Ilya Smith provides counsel to higher education and corporate clients related to regulatory compliance, complex transactions involving technology and data sharing, privacy, and data security.
Ilya’s expansive regulatory compliance and program-building experience as a former Chief Compliance Officer and Chief Privacy Officer at two public higher education institutions provides Ilya with a deep foundation for advising clients in a full array of compliance matters, policy, and conducting organizational risk-based assessments.
Ilya appreciates the long-term impact and disruption a regulatory agency investigation or a data breach causes by an organization and its constituents. Her experience includes advising executives and boards in regulatory and transactional matters, managing hundreds of data security incidents, and representing clients before regulators. From whistleblower claims related to compliance matters and policy violations to major cyberattacks, Ilya is skilled at conducting investigations, leveraging forensics, deploying remediation plans, drafting notices, and advising clients’ responses to impacted individuals’ concerns.
Recognizing that the best defense to a regulatory investigation is the proactive mitigation of risk, Ilya advises clients in policy, procedures, and preventative measures to maintain the trust of organizational constituents and customers including establishing privacy and data governance programs business impact assessments, and addressing evolving global regulatory compliance requirements. Ilya has extensive experience assisting clients manage and transfer privacy, data security, and regulatory risk to third-parties in contracting and in implementing vendor management programs to minimize privacy and data security risks associated with the collection, processing, use, monetization, and protection of personal data.
Understanding systems, change management strategies, and complex organizational structures, Ilya is adept at navigating organizational interdependencies when assisting clients to operationalize policy and best practices. Clients value Ilya’s distinctive ability to quarterback cross-functional regulatory compliance and legal strategies to support business objectives.
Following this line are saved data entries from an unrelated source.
-- ==== Sys2Proof/Laws/Keeps5.lean ====
section
/-! SUPPORT. What the operations of these files may change: Checkpoint, Fabric, Durable, Resets, Recovery, Power. -/

namespace Sys2Proof.Machine

set_option linter.all false

/-! ### Machine/Checkpoint.lean -/

theorem execCkCheckpoint_keeps {P : Part → Prop} {s₀ s : State} (dict_ : P .dict) (mgmt_ : P .mgmt) (fb_ : P .fb) (stn_ : P .stn) (ck_ : P
    .ck) (w : Writer) (hs : At (Keeps P s₀) It s) : At (Keeps P s₀) Nxt (execCkCheckpoint w s) := by
  unfold execCkCheckpoint
  with_reducible repeat' (first
    | assumption | (intro x; refine At.cut x ?_ ?_; rotate_left; intro _; clear_value x; rotate_left; unfold x) | intro _ | lift_lets
    | apply State.command_keeps | apply State.ckTake_keeps | apply At.ite | apply At.next | apply At.some | exact At.none
    | dsimp -zeta only [At.mkFst, At.mkSnd] | apply At.foldl | apply At.getD | apply At.fst | apply At.snd
    | ((conv => enter [3, 20]) <;> apply At.upd <;> first | exact .inl ‹_› | exact .inr rfl | skip)
    | ((conv => enter [3, 20]) <;> apply At.updCore) | split | exact At.ofMkFst ‹_› | exact At.ofMkSnd ‹_›
    | refine At.ofNext (by assumption) ?_ | refine At.ofFst (by assumption) ?_ | refine At.ofSnd (by assumption) ?_
    | refine At.ofOpt (by assumption) ?_ | refine At.ofOptSnd (by assumption) ?_ | refine At.ofOptFst (by assumption) ?_
    | refine At.ofOptSnd2 (by assumption) ?_ | apply At.mapAny | dsimp +zetaDelta only)

theorem execAbort_keeps {P : Part → Prop} {s₀ s : State} (dict_ : P .dict) (mgmt_ : P .mgmt) (fb_ : P .fb) (stn_ : P .stn) (tier_ : P
    .tier) (ck_ : P .ck) (w : Writer) (hs : At (Keeps P s₀) It s) : At (Keeps P s₀) Nxt (execAbort w s) := by
  unfold execAbort
  with_reducible repeat' (first
    | assumption | (intro x; refine At.cut x ?_ ?_; rotate_left; intro _; clear_value x; rotate_left; unfold x) | intro _ | lift_lets
    | apply State.commandNow_keeps | apply State.ckAbort_keeps | apply At.ite | apply At.next | apply At.some | exact At.none
    | dsimp -zeta only [At.mkFst, At.mkSnd] | apply At.foldl | apply At.getD | apply At.fst | apply At.snd
    | ((conv => enter [3, 20]) <;> apply At.upd <;> first | exact .inl ‹_› | exact .inr rfl | skip)
    | ((conv => enter [3, 20]) <;> apply At.updCore) | split | exact At.ofMkFst ‹_› | exact At.ofMkSnd ‹_›
    | refine At.ofNext (by assumption) ?_ | refine At.ofFst (by assumption) ?_ | refine At.ofSnd (by assumption) ?_
    | refine At.ofOpt (by assumption) ?_ | refine At.ofOptSnd (by assumption) ?_ | refine At.ofOptFst (by assumption) ?_
    | refine At.ofOptSnd2 (by assumption) ?_ | apply At.mapAny | dsimp +zetaDelta only)

theorem execShardWrite_keeps {P : Part → Prop} {s₀ s : State} (dict_ : P .dict) (tier_ : P .tier) (ck_ : P .ck) (half : Nat) (count : Nat)
    (hs : At (Keeps P s₀) It s) : At (Keeps P s₀) Nxt (execShardWrite half count s) := by
  unfold execShardWrite
  with_reducible repeat' (first
    | assumption | (intro x; refine At.cut x ?_ ?_; rotate_left; intro _; clear_value x; rotate_left; unfold x) | intro _ | lift_lets
    | apply State.addObj_keeps | apply State.setTile_keeps | apply State.setEng_keeps | apply At.ite | apply At.next | apply At.some
    | exact At.none | dsimp -zeta only [At.mkFst, At.mkSnd] | apply At.foldl | apply At.getD | apply At.fst | apply At.snd
    | ((conv => enter [3, 20]) <;> apply At.upd <;> first | exact .inl ‹_› | exact .inr rfl | skip)
    | ((conv => enter [3, 20]) <;> apply At.updCore) | split | exact At.ofMkFst ‹_› | exact At.ofMkSnd ‹_›
    | refine At.ofNext (by assumption) ?_ | refine At.ofFst (by assumption) ?_ | refine At.ofSnd (by assumption) ?_
    | refine At.ofOpt (by assumption) ?_ | refine At.ofOptSnd (by assumption) ?_ | refine At.ofOptFst (by assumption) ?_
    | refine At.ofOptSnd2 (by assumption) ?_ | apply At.mapAny | dsimp +zetaDelta only)

theorem execManifestWrite_keeps {P : Part → Prop} {s₀ s : State} (dict_ : P .dict) (ck_ : P .ck) (free_ : P .free) (others : List
    ManMember) (group : Option Manifest) (hs : At (Keeps P s₀) It s) : At (Keeps P s₀) Nxt (execManifestWrite others group s) := by
  unfold execManifestWrite
  with_reducible repeat' (first
    | assumption | (intro x; refine At.cut x ?_ ?_; rotate_left; intro _; clear_value x; rotate_left; unfold x) | intro _ | lift_lets
    | apply State.setObj_keeps | apply At.ite | apply At.next | apply At.some | exact At.none | dsimp -zeta only [At.mkFst, At.mkSnd]
    | apply At.foldl | apply At.getD | apply At.fst | apply At.snd
    | ((conv => enter [3, 20]) <;> apply At.upd <;> first | exact .inl ‹_› | exact .inr rfl | skip)
    | ((conv => enter [3, 20]) <;> apply At.updCore) | split | exact At.ofMkFst ‹_› | exact At.ofMkSnd ‹_›
    | refine At.ofNext (by assumption) ?_ | refine At.ofFst (by assumption) ?_ | refine At.ofSnd (by assumption) ?_
    | refine At.ofOpt (by assumption) ?_ | refine At.ofOptSnd (by assumption) ?_ | refine At.ofOptFst (by assumption) ?_
    | refine At.ofOptSnd2 (by assumption) ?_ | apply At.mapAny | dsimp +zetaDelta only)

theorem execCheckpointComplete_keeps {P : Part → Prop} {s₀ s : State} (dict_ : P .dict) (mgmt_ : P .mgmt) (stn_ : P .stn) (ck_ : P .ck) (hs
    : At (Keeps P s₀) It s) : At (Keeps P s₀) Nxt (execCheckpointComplete s) := by
  unfold execCheckpointComplete
  with_reducible repeat' (first
    | assumption | (intro x; refine At.cut x ?_ ?_; rotate_left; intro _; clear_value x; rotate_left; unfold x) | intro _ | lift_lets
    | apply State.setObj_keeps | apply State.catMark_keeps | apply State.ckTell_keeps | apply At.ite | apply At.next | apply At.some
    | exact At.none | dsimp -zeta only [At.mkFst, At.mkSnd] | apply At.foldl | apply At.getD | apply At.fst | apply At.snd
    | ((conv => enter [3, 20]) <;> apply At.upd <;> first | exact .inl ‹_› | exact .inr rfl | skip)
    | ((conv => enter [3, 20]) <;> apply At.updCore) | split | exact At.ofMkFst ‹_› | exact At.ofMkSnd ‹_›
    | refine At.ofNext (by assumption) ?_ | refine At.ofFst (by assumption) ?_ | refine At.ofSnd (by assumption) ?_
    | refine At.ofOpt (by assumption) ?_ | refine At.ofOptSnd (by assumption) ?_ | refine At.ofOptFst (by assumption) ?_
    | refine At.ofOptSnd2 (by assumption) ?_ | apply At.mapAny | dsimp +zetaDelta only)

theorem State.ckRefused_keeps {P : Part → Prop} {s₀ s : State} (dict_ : P .dict) (id : Nat) (f : CkFail) (hs : At (Keeps P s₀) It s) : At
    (Keeps P s₀) It (State.ckRefused s id f) := by
  unfold State.ckRefused
  with_reducible repeat' (first
    | assumption | (intro x; refine At.cut x ?_ ?_; rotate_left; intro _; clear_value x; rotate_left; unfold x) | intro _ | lift_lets
    | apply State.setStr_keeps | apply At.ite | apply At.next | apply At.some | exact At.none | dsimp -zeta only [At.mkFst, At.mkSnd]
    | apply At.foldl | apply At.getD | apply At.fst | apply At.snd
    | ((conv => enter [3, 20]) <;> apply At.upd <;> first | exact .inl ‹_› | exact .inr rfl | skip)
    | ((conv => enter [3, 20]) <;> apply At.updCore) | split | exact At.ofMkFst ‹_› | exact At.ofMkSnd ‹_›
    | refine At.ofNext (by assumption) ?_ | refine At.ofFst (by assumption) ?_ | refine At.ofSnd (by assumption) ?_
    | refine At.ofOpt (by assumption) ?_ | refine At.ofOptSnd (by assumption) ?_ | refine At.ofOptFst (by assumption) ?_
    | refine At.ofOptSnd2 (by assumption) ?_ | apply At.mapAny | dsimp +zetaDelta only)

theorem State.ckPlace_keeps {P : Part → Prop} {s₀ s : State} (dict_ : P .dict) (ses_ : P .ses) (tier_ : P .tier) (free_ : P .free) (i :
    Nat) (tiles : SMap Tile) (hs : At (Keeps P s₀) It s) : At (Keeps P s₀) It (State.ckPlace s i tiles) := by
  unfold State.ckPlace
  with_reducible repeat' (first
    | assumption | (intro x; refine At.cut x ?_ ?_; rotate_left; intro _; clear_value x; rotate_left; unfold x) | intro _ | lift_lets
    | apply State.setSess_keeps | apply State.modSess_keeps | apply State.allocKvT2_keeps | apply State.growPt_keeps | apply At.ite
    | apply At.next | apply At.some | exact At.none | dsimp -zeta only [At.mkFst, At.mkSnd] | apply At.foldl | apply At.getD
    | apply At.fst | apply At.snd | ((conv => enter [3, 20]) <;> apply At.upd <;> first | exact .inl ‹_› | exact .inr rfl | skip)
    | ((conv => enter [3, 20]) <;> apply At.updCore) | split | exact At.ofMkFst ‹_› | exact At.ofMkSnd ‹_›
    | refine At.ofNext (by assumption) ?_ | refine At.ofFst (by assumption) ?_ | refine At.ofSnd (by assumption) ?_
    | refine At.ofOpt (by assumption) ?_ | refine At.ofOptSnd (by assumption) ?_ | refine At.ofOptFst (by assumption) ?_
    | refine At.ofOptSnd2 (by assumption) ?_ | apply At.mapAny | dsimp +zetaDelta only)

theorem State.ckEnter_keeps {P : Part → Prop} {s₀ s : State} (dict_ : P .dict) (stn_ : P .stn) (ses_ : P .ses) (tier_ : P .tier) (free_ : P
    .free) (i : Nat) (hs : At (Keeps P s₀) It s) : At (Keeps P s₀) It (State.ckEnter s i) := by
  unfold State.ckEnter
  with_reducible repeat' (first
    | assumption | (intro x; refine At.cut x ?_ ?_; rotate_left; intro _; clear_value x; rotate_left; unfold x) | intro _ | lift_lets
    | apply State.modSess_keeps | apply State.sevent_keeps | apply State.freePages_keeps | apply State.startRevive_keeps | apply At.ite
    | apply At.next | apply At.some | exact At.none | dsimp -zeta only [At.mkFst, At.mkSnd] | apply At.foldl | apply At.getD
    | apply At.fst | apply At.snd | ((conv => enter [3, 20]) <;> apply At.upd <;> first | exact .inl ‹_› | exact .inr rfl | skip)
    | ((conv => enter [3, 20]) <;> apply At.updCore) | split | exact At.ofMkFst ‹_› | exact At.ofMkSnd ‹_›
    | refine At.ofNext (by assumption) ?_ | refine At.ofFst (by assumption) ?_ | refine At.ofSnd (by assumption) ?_
    | refine At.ofOpt (by assumption) ?_ | refine At.ofOptSnd (by assumption) ?_ | refine At.ofOptFst (by assumption) ?_
    | refine At.ofOptSnd2 (by assumption) ?_ | apply At.mapAny | dsimp +zetaDelta only)

theorem State.ckSession_keeps {P : Part → Prop} {s₀ s : State} (dict_ : P .dict) (ses_ : P .ses) (tier_ : P .tier) (srch_ : P .srch) (free_
    : P .free) (was : Nat) (tiles : SMap Tile) (x : Session) (hs : At (Keeps P s₀) It s) : At (Keeps P s₀) It (State.ckSession s was tiles
    x) := by
  unfold State.ckSession
  with_reducible repeat' (first
    | assumption | (intro x; refine At.cut x ?_ ?_; rotate_left; intro _; clear_value x; rotate_left; unfold x) | intro _ | lift_lets
    | apply State.setSess_keeps | apply State.enterHandles_keeps | apply State.syncQueue_keeps | apply State.spillStack_keeps
    | apply State.ckPlace_keeps | apply At.ite | apply At.next | apply At.some | exact At.none | dsimp -zeta only [At.mkFst, At.mkSnd]
    | apply At.foldl | apply At.getD | apply At.fst | apply At.snd
    | ((conv => enter [3, 20]) <;> apply At.upd <;> first | exact .inl ‹_› | exact .inr rfl | skip)
    | ((conv => enter [3, 20]) <;> apply At.updCore) | split | exact At.ofMkFst ‹_› | exact At.ofMkSnd ‹_›
    | refine At.ofNext (by assumption) ?_ | refine At.ofFst (by assumption) ?_ | refine At.ofSnd (by assumption) ?_
    | refine At.ofOpt (by assumption) ?_ | refine At.ofOptSnd (by assumption) ?_ | refine At.ofOptFst (by assumption) ?_
    | refine At.ofOptSnd2 (by assumption) ?_ | apply At.mapAny | dsimp +zetaDelta only)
In addition to the full array of regulations that institutions of higher education are subject to, Ilya is proficient in privacy and data security regulations including the European Union’s General Data Protection Regulation (GDPR,) the California Consumer Privacy Act (CCPA), Family Educational Rights and Privacy Act (FERPA), the Gramm-Leach-Bliley Act (GLBA), the Health Insurance Portability and Accountability Act (HIPAA), and the Children’s Online Privacy Protection Act, among others.
State Bar Licenses
- Successfully managed three class action lawsuits following a major, enterprise-wide security incident while advising client on the implementation of proactive risk mitigation strategies contributing to a favorable settlement with plaintiffs and recognition by regulators of best in class incident response and vendor management programs.*
- Effectively managed a cross-functional team to perform enterprise-wide GDPR gap assessments and designed and implemented policies, processes, notices, and consent frameworks for clients in the clinical research, health services, education services, and professional services industries.
- Designed and implemented inaugural Privacy Program and Privacy and Data Governance frameworks fora major public R1 research Higher Education Institution.
- Successfully negotiated hundreds of negotiations with client vendors leading to robust Privacy and Cyber Security protections of client data and the inclusion of terms transferring risks to vendors.
*Experience completed prior to joining Clark Hill.